Figure 2.1.2: The initial Shaughnessy dataset with the correct column names and after basic cleaning.

To narrow down the focus of this study, 2012 to 2016 is chosen inclusive as the target years. Therefore, the two datas are filtered to contain only these five years of data in below. In addition, we want to focus primarily on the "Break and Enter Residential/Other" and "Offence against a person", so we filtered data further and selected only the year and type column.

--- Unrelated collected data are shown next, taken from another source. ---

-- ==== Sys2Proof/Laws/Steps.lean ====
section
/-! SUPPORT. Everything a step can do, said once: a property that each part of a step keeps is kept by every step. -/

namespace Sys2Proof.Machine

/-- A property of states that each part of a step keeps: intake, each owner's decision, each answer, the timer and pin reset. -/
structure Kept (P : State → Prop) : Prop where
  traffic : ∀ (s : State) (t : Traffic), P s → P { s with traffic := t }
  queue : ∀ (s : State) (q : List Instr), P s → P (s.withPending q)
  buffer : ∀ (s : State) (slot : StagedSlot) (u : StagingBuffer), P s → P { s with pi := setBuffer slot u s.pi }
  post : ∀ (slot : Nat) (tag : BitVec 8) (o : PostOutcome) (s : State), P s → P (recordPost slot tag o s)
  rewrite : ∀ (reason : RewriteReason) (s : State), P s → P (recordRewrite reason s)
  owner : ∀ (slot : StagedSlot) (k : RecordKind) (own : Owner), ownersOf slot k = some own →
    ∀ (w : Line) (s : State), P s → P (own w s).2
  judge : ∀ (w : Line) (tag : BitVec 8) (s t : State), P s → judgeCommand w tag s = .ok t → P t
  bulk : ∀ (slot : BulkSlot) (w : Line) (s : State), P s → P (bulkOwner slot w s).2
  serve : ∀ (z : ServedSlot) (role : Role) (s : State), P s → P (serveTable z role s).2
  pop : ∀ (n : Nat) (s : State), P s → P { s with ru := { s.ru with fifo := s.ru.fifo.drop n } }
  expire : ∀ (states : List RevisitState) (s : State), P s → P (expireIn states s)
  tick : ∀ s : State, P s → P (tick s)
  reset : ∀ (wb : BitVec 3) (bypass : Bool) (s : State), P s → P (pinResetState wb bypass s)

variable {P : State → Prop}

theorem Kept.judgePost (h : Kept P) (slot : StagedSlot) (permitted : Bool) (u : StagingBuffer) (s : State) (hs : P s) :
    P (judgePost (ownersOf slot) permitted u s).2 := by
  unfold Machine.judgePost
  split
  · split
    · exact hs
    · split
      · exact hs
      · rename_i own ho
        split
        · exact h.owner slot _ own ho _ _ hs
        · exact hs
  · exact hs

theorem Kept.stagedStep (h : Kept P) (slot : StagedSlot) (role : Role) (b : WriteBurst) (s : State) (hs : P s) :
    P (stagedStep (ownersOf slot) role slot b s) := by
  unfold Machine.stagedStep
  split
  · simp only
    split
    · exact h.post _ _ _ _ (h.judgePost slot _ _ _ (h.buffer _ slot _ hs))
    · exact h.buffer _ slot _ hs
  · exact hs

theorem Kept.rewriteCommand (h : Kept P) (b : WriteBurst) (tag : BitVec 8) (reason : RewriteReason) (o : PostOutcome) (s : State)
    (hs : P s) : P (rewriteCommand b tag reason o s) :=
  h.post _ _ _ _ (h.rewrite _ _ (h.traffic s _ hs))

theorem Kept.mailboxStep (h : Kept P) (role : Role) (b : WriteBurst) (s : State) (hs : P s) :
    P (mailboxStep judgeCommand role b s) := by
  unfold Machine.mailboxStep
  split
  · simp only
    split
    · unfold judgeMailbox
      have hb := h.buffer _ .mailbox (clearMarks (mergeShare (mayWrite s.pi.part .mailbox role)
        (shareOf s.pi.window (stagedNumber .mailbox) b) (bufferOf s.pi .mailbox))) hs
      split
      · split
        · split
          · split
            · rename_i hj; exact h.post _ _ _ _ (h.judge _ _ _ _ hb hj)
            · exact h.rewriteCommand _ _ _ _ _ hb
          · exact h.rewriteCommand _ _ _ _ _ hb
        · exact h.rewriteCommand _ _ _ _ _ hb
      · exact h.rewriteCommand _ _ _ _ _ hb
    · exact h.buffer _ .mailbox _ hs
  · exact hs

theorem Kept.bulkStep (h : Kept P) (slot : BulkSlot) (role : Role) (b : WriteBurst) (s : State) (hs : P s) :
    P (bulkStep (bulkOwner slot) role slot b s) := by
  unfold Machine.bulkStep
  simp only
  split
  · refine h.post _ _ _ _ ?_
    unfold judgeBulk
    split
    · split
      · exact h.bulk slot _ _ hs
      · exact hs
    · exact hs
  · exact hs

theorem Kept.treatSlot (h : Kept P) (role : Role) (b : WriteBurst) (n : Nat) (s : State) (hs : P s) :
    P (treatSlot deciders role b n s) := by
  unfold Machine.treatSlot
  split
  · split
    · exact h.mailboxStep role b s hs
    · exact h.stagedStep _ role b s hs
  · split
    · exact h.bulkStep _ role b s hs
    · exact hs

theorem Kept.writeStep (h : Kept P) (b : WriteBurst) (s : State) (hs : P s) : P (writeStep deciders b s) := by
  have hp : P (passWrite b b.beats s) := h.traffic s _ hs
  unfold Machine.writeStep
  simp only
  split
  · exact hp
  · generalize slotOrder s.pi.window b = l
    generalize passWrite b b.beats s = t at hp
    induction l generalizing t with
    | nil => exact hp
    | cons n l ih => exact ih _ (h.treatSlot _ b n t hp)

theorem Kept.readStep (h : Kept P) (first count : Nat) (r : ReadBurst) (s : State) (hs : P s) :
    P (readStep serveTable first count r s) := by
  unfold Machine.readStep
  split
  · exact h.traffic s _ hs
  · exact h.traffic s _ hs
  · unfold popWindow
    refine h.traffic _ _ ?_
    by_cases hr : roleOf s.pi r.header = .supervisor
    · simp only [hr, if_true]; exact h.pop _ s hs
    · simp only [hr, if_false]; exact hs
  · exact h.traffic _ _ (h.serve _ _ s hs)

/-- A property that every part of a command keeps is kept by the command. -/
theorem Kept.exec (h : Kept P) (c : Instr) (s t : State) (hs : P s) (ht : exec c s = .next t) : P t := by
  have write : ∀ b, writeTarget c = some b → P t := by
    intro b hc
    rw [exec_write s hc, Host.Outcome.next.injEq] at ht
    subst ht
    exact h.writeStep b s hs
  have read : ∀ r, readTarget c = some r → P t := by
    intro r hc
    obtain ⟨first, count, he⟩ := exec_read s hc
    rw [he, Host.Outcome.next.injEq] at ht
    subst ht
    exact h.readStep first count r s hs
  cases c
  case pinReset wb bypass =>
    simp only [Machine.exec, execPinReset, Host.Outcome.next.injEq] at ht
    subst ht
    exact h.reset wb bypass s hs
  case arrivalStepExpiry =>
    simp only [Machine.exec, execArrivalStepExpiry, Host.Outcome.next.injEq] at ht
    subst ht
    exact h.expire _ _ (h.traffic s _ hs)
  case recallExpiry =>
    simp only [Machine.exec, execRecallExpiry, Host.Outcome.next.injEq] at ht
    subst ht
    exact h.expire _ _ (h.traffic s _ hs)
  case focusStepExpiry =>
    simp only [Machine.exec, execFocusStepExpiry, Host.Outcome.next.injEq] at ht
    subst ht
    exact h.expire _ _ (h.traffic s _ hs)
  case imageStepExpiry =>
    simp only [Machine.exec, execImageStepExpiry, Host.Outcome.next.injEq] at ht
    subst ht
    exact h.expire _ _ (h.traffic s _ hs)
  all_goals first | exact write _ rfl | exact read _ rfl

/-- A property that every part of a step keeps is kept by the step. -/
theorem Kept.step (h : Kept P) (s t : State) (hs : P s) (ht : step s = .next t) : P t := by
  unfold Machine.step at ht
  split at ht
  · simp only [Host.Outcome.next.injEq] at ht
    subst ht
    exact h.tick s hs
  · exact h.exec _ _ t (h.queue s _ hs) ht

end Sys2Proof.Machine
end

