/-- Settles O11: the checks by the mailbox's rules; a rewritten burst beat by beat; the NULL post word field by field. -/
theorem mailboxChecksOfTheInterface : Obligations.MailboxChecksOfTheInterface := by
  refine ⟨fun c b s target posts => ?_, fun k tag reason b => ⟨?_, fun i hb hp hr => ?_⟩, nullPostWord_fields⟩
  · rw [exec_mailbox target posts]
    refine ⟨fun foreign => ?_, fun may kind => ?_, fun may kind unmarked => ?_⟩
    · rw [mailboxStep_foreign _ _ _ posts foreign]
    · rw [mailboxStep_wrongKind _ _ _ posts may kind]
    · have missing : ∃ w ∈ usedWords .handlerCommand, (mergedBuffer .mailbox b s).marks[w] = false := by
        obtain h | h := unmarked
        · exact ⟨6, by decide, h⟩
        · exact ⟨7, by decide, h⟩
      rw [mailboxStep_incomplete _ _ _ posts may kind missing]
  · simp [rewriteBeats, placedBeats_length]
  · simp only [rewriteBeats, List.getElem_zipWith]
    exact ⟨fun held => if_pos ((heldBeat_iff k _).2 held), fun free => if_neg fun held => free ((heldBeat_iff k _).1 held)⟩

/-! ## Bulk claims -/

theorem fullLine_iff (h : BurstHeader) (share : List PlacedBeat) : fullLine h share = true ↔
    beatBytes h = 8 ∧ (∀ p ∈ share, p.strobes = 255)
    ∧ ∀ w : Fin 8, ∃ p, (share.filter fun q => decide (wordOfAddr q.addr = w)) = [p] := by
  have once : ∀ w : Fin 8, (share.filter fun q => wordOfAddr q.addr == w).length = 1
      ↔ ∃ p, (share.filter fun q => decide (wordOfAddr q.addr = w)) = [p] := fun w => List.length_eq_one_iff
  simp only [fullLine, Bool.and_eq_true, beq_iff_eq, List.all_eq_true, List.mem_finRange, forall_true_left, once, and_assoc]
  exact and_congr_right fun _ => and_comm

/-- A word of a line is written by the beats that address it, the last of them standing. -/
theorem lineWords_getElem (share : List PlacedBeat) (w : Fin 8) :
    (lineWords share)[w] = (share.filter fun q => decide (wordOfAddr q.addr = w)).foldl (fun _ q => q.data) 0 := by
  have from_line : ∀ l : Line, (share.foldl (fun l q => l.set (wordOfAddr q.addr).val q.data (wordOfAddr q.addr).isLt) l)[w]
      = (share.filter fun q => decide (wordOfAddr q.addr = w)).foldl (fun _ q => q.data) l[w] := by
    induction share with
    | nil => exact fun _ => rfl
    | cons q share ih =>
      intro l
      rw [List.foldl_cons, ih]
      by_cases here : wordOfAddr q.addr = w
      · subst here
        simp
      · have off : (wordOfAddr q.addr).val ≠ w.val := fun h => here (Fin.ext h)
        simp [here, Vector.getElem_set_ne _ _ off]
  rw [lineWords, from_line]
  simp [zeroLine]

/-- A full line has one beat for each word. -/
theorem fullLine_words {h : BurstHeader} {share : List PlacedBeat} (full : fullLine h share = true) :
    (share.map fun q => wordOfAddr q.addr).Perm (List.finRange 8) := by
  rw [List.perm_iff_count]
  intro w
  obtain ⟨p, only⟩ := ((fullLine_iff h share).1 full).2.2 w
  have counted : (share.map fun q => wordOfAddr q.addr).count w = (share.filter fun q => decide (wordOfAddr q.addr = w)).length := by
    rw [List.count, List.countP_map, List.countP_eq_length_filter]
    rfl
  rw [counted, only, List.count_eq_one_of_mem (List.nodup_finRange 8) (List.mem_finRange w)]
  rfl

/-- Settles O12: the claim's checks, and what a full line is, word by word. -/
theorem bulkClaimsRefused : Obligations.BulkClaimsRefused := by
  refine ⟨fun c slot b s target claims => ?_, fullLine_iff, fun h share full => ⟨?_, fun p hp => ?_⟩⟩
  · rw [exec_claim target claims]
    refine ⟨fun foreign => ?_, fun role broken => ?_⟩
    · rw [bulkStep_foreign _ _ _ _ claims foreign]
    · rw [bulkStep_partial _ _ _ _ claims role broken]
  · simpa using (fullLine_words full).length_eq
  · obtain ⟨q, only⟩ := ((fullLine_iff h share).1 full).2.2 (wordOfAddr p.addr)
    have mem : p ∈ share.filter fun q => decide (wordOfAddr q.addr = wordOfAddr p.addr) := by simp [hp]
    rw [only, List.mem_singleton] at mem
    rw [lineWords_getElem, only, mem]
    rfl

/-! ## CLEAR -/

/-- With one kind pending, ATTN is the kind's enable (R160). -/
theorem attnOf_set (enable : EventSet) (e : EventKind) : attnOf enable e.set = enable.getLsbD e.bit.val := by
  have single : e.set = BitVec.twoPow 12 e.bit.val := by cases e <;> rfl
  have kept : BitVec.twoPow 12 e.bit.val ≠ 0 := by cases e <;> decide
  rw [attnOf, single, BitVec.twoPow_and, Bool.eq_iff_iff, bne_iff_ne]
  split_ifs with enabled
  · exact iff_of_true kept enabled
  · exact iff_of_false (fun h => h rfl) enabled

/-- Settles O14: the clear is its owner's decision, whole, on the offered state. -/
theorem clearIsTheToolClear : Obligations.ClearIsTheToolClear := by
  intro b s offers
  have attention : s.pi.setup.enable.getLsbD 11 = attnOf s.pi.setup.enable EventKind.clearDone.set := (attnOf_set _ .clearDone).symm
  rw [exec_post (c := .clear b) rfl (by decide) offers.1, stagedStep_take offers (own := decideClear) rfl rfl, attention]
  simp only [toolClear, clearInterface, offeredState, clearMarks, bufferOf, setBuffer, Vector.getElem_set_self, Fin.getElem_fin]
  rfl

end Sys2Proof.Machine
end

section
/-! PROOFS. The records the part composes: the status and event records and their reads (R13, R161, R162, R169), and the wafer report
(R155, R156, R170). -/

namespace Sys2Proof.Machine

/-! ## Fields of composed words -/

/-- A field inside the one put reads its part of the value. -/
theorem fld_put_within {lo n k m : Nat} (v : Nat) (room : lo + n ≤ 64) (inside : k + m ≤ n) :
    fld (put lo n v) (lo + k) m = v / 2 ^ k % 2 ^ m := by
  apply Nat.eq_of_testBit_eq
  intro i
  simp only [fld_testBit, put_getLsbD, Nat.testBit_mod_two_pow, Nat.testBit_div_two_pow]
  by_cases hi : i < m
  · have h1 : lo + k + i < 64 := by omega
    have h2 : lo + k + i - lo = i + k := by omega
    have h3 : lo ≤ lo + k + i := by omega
    have h4 : i + k < n := by omega
    simp [hi, h1, h2, h3, h4]
  · simp [hi]

theorem fld_zero (lo n : Nat) : fld 0 lo n = 0 := by simp [fld]

/-- A signed field reads back the value put in it. -/
theorem sfld_of_fld {w : Word} {lo k : Nat} {v : Int} (stored : fld w lo (k + 1) = (v % 2 ^ (k + 1)).toNat)
    (low : -2 ^ k ≤ v) (high : v < 2 ^ k) : sfld w lo (k + 1) = v := by
  have double : (2 : Int) ^ (k + 1) = 2 * 2 ^ k := by rw [pow_succ, mul_comm]
  have value : ((fld w lo (k + 1) : Nat) : Int) = if 0 ≤ v then v else v + 2 * 2 ^ k := by
    rw [stored, double, Int.toNat_of_nonneg (Int.emod_nonneg _ (by positivity))]
    split_ifs with sign
    · exact Int.emod_eq_of_lt sign (by omega)
    · rw [← Int.add_emod_right]
      exact Int.emod_eq_of_lt (by omega) (by omega)
  have half : fld w lo (k + 1) < 2 ^ k ↔ 0 ≤ v := by
    have cast : ((2 ^ k : Nat) : Int) = 2 ^ k := by simp
    rw [← Int.ofNat_lt, cast, value]
    split_ifs <;> omega
  rw [sfld, Nat.add_sub_cancel, value, double]
  by_cases sign : 0 ≤ v
  · rw [if_pos (half.2 sign), if_pos sign]
  · rw [if_neg (mt half.1 sign), if_neg sign]
    omega

/-- Two signed values share a word. -/
theorem sfld_pair (x y : Int) :
    (-2147483648 ≤ x → x < 2147483648 → sfld (putS 0 32 x ||| putS 32 32 y) 0 32 = x)
    ∧ (-2147483648 ≤ y → y < 2147483648 → sfld (putS 0 32 x ||| putS 32 32 y) 32 32 = y) := by
  have reads : ∀ v : Int, (v % 2 ^ 32).toNat % 2 ^ 32 = (v % 2 ^ 32).toNat := fun v => Nat.mod_eq_of_lt (by omega)
  refine ⟨fun low high => sfld_of_fld (k := 31) ?_ low high, fun low high => sfld_of_fld (k := 31) ?_ low high⟩
  · rw [fld_or, putS, putS, fld_put_same _ (by decide), fld_put_apart _ (by decide), Nat.or_zero]
    exact reads x
  · rw [fld_or, putS, putS, fld_put_same _ (by decide), fld_put_apart _ (by decide), Nat.zero_or]
    exact reads y

/-- A field of a union over a list is the union of the fields. -/
theorem fld_foldl_or {α : Type} (p : α → Prop) [DecidablePred p] (g : α → Word) (lo n : Nat) (l : List α) (w : Word) :
    fld (l.foldl (fun w d => if p d then w ||| g d else w) w) lo n =
      l.foldl (fun x d => if p d then x ||| fld (g d) lo n else x) (fld w lo n) := by
  induction l generalizing w with
  | nil => rfl
  | cons d l ih =>
    rw [List.foldl_cons, List.foldl_cons, ih]
    split_ifs
    · rw [fld_or]
    · rfl

/-! ## The status record -/

theorem IdState.code_lt (i : IdState) : i.code < 16 := by cases i <;> decide

theorem Location.code_lt (l : Location) : l.code < 16 := by cases l <;> decide

/-- The byte of a slot stands in the status record at the slot's place, and no other slot's bits reach it. -/
theorem fld_statusSlots (t : WaferTracker) (c : CarrierSlot) (k : Nat) (inside : k + 4 ≤ 8) :
    fld (statusSlots t (c.val / 8)) (8 * (c.val % 8) + k) 4 = statusByte (slotOf t c) / 2 ^ k % 2 ^ 4 := by
  rw [statusSlots, fld_foldl_or, foldl_lone (n := c) _ _ allSlots (List.nodup_finRange 25) ?_
    fun out => absurd (List.mem_finRange c) out]
  · rw [if_pos rfl, fld_zero, Nat.zero_or]
    exact fld_put_within _ (by omega) inside
  · intro d _ other x
    split_ifs with word
    · have place : d.val % 8 ≠ c.val % 8 := fun h => other (Fin.ext (by omega))
      rw [fld_put_apart _ (by omega), Nat.or_zero]
    · rfl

The two datas are then splitted into two sub datasets, one for each of the crime types.

In [4]:
# Filtered data to only the desired years (2012-2016) with only these two columns selected
grandview_woodland_clean <- grandview_woodland_clean |>
    filter(year == 2012 | year == 2013 | year == 2014 | year == 2015 | year == 2016) |>
    select(type, year)

# Split data into two sub datasets for the two crime types (Break and Enter Residential/Other)
grandview_woodland_break <- grandview_woodland_clean |>
    filter(type == "Break and Enter Residential/Other")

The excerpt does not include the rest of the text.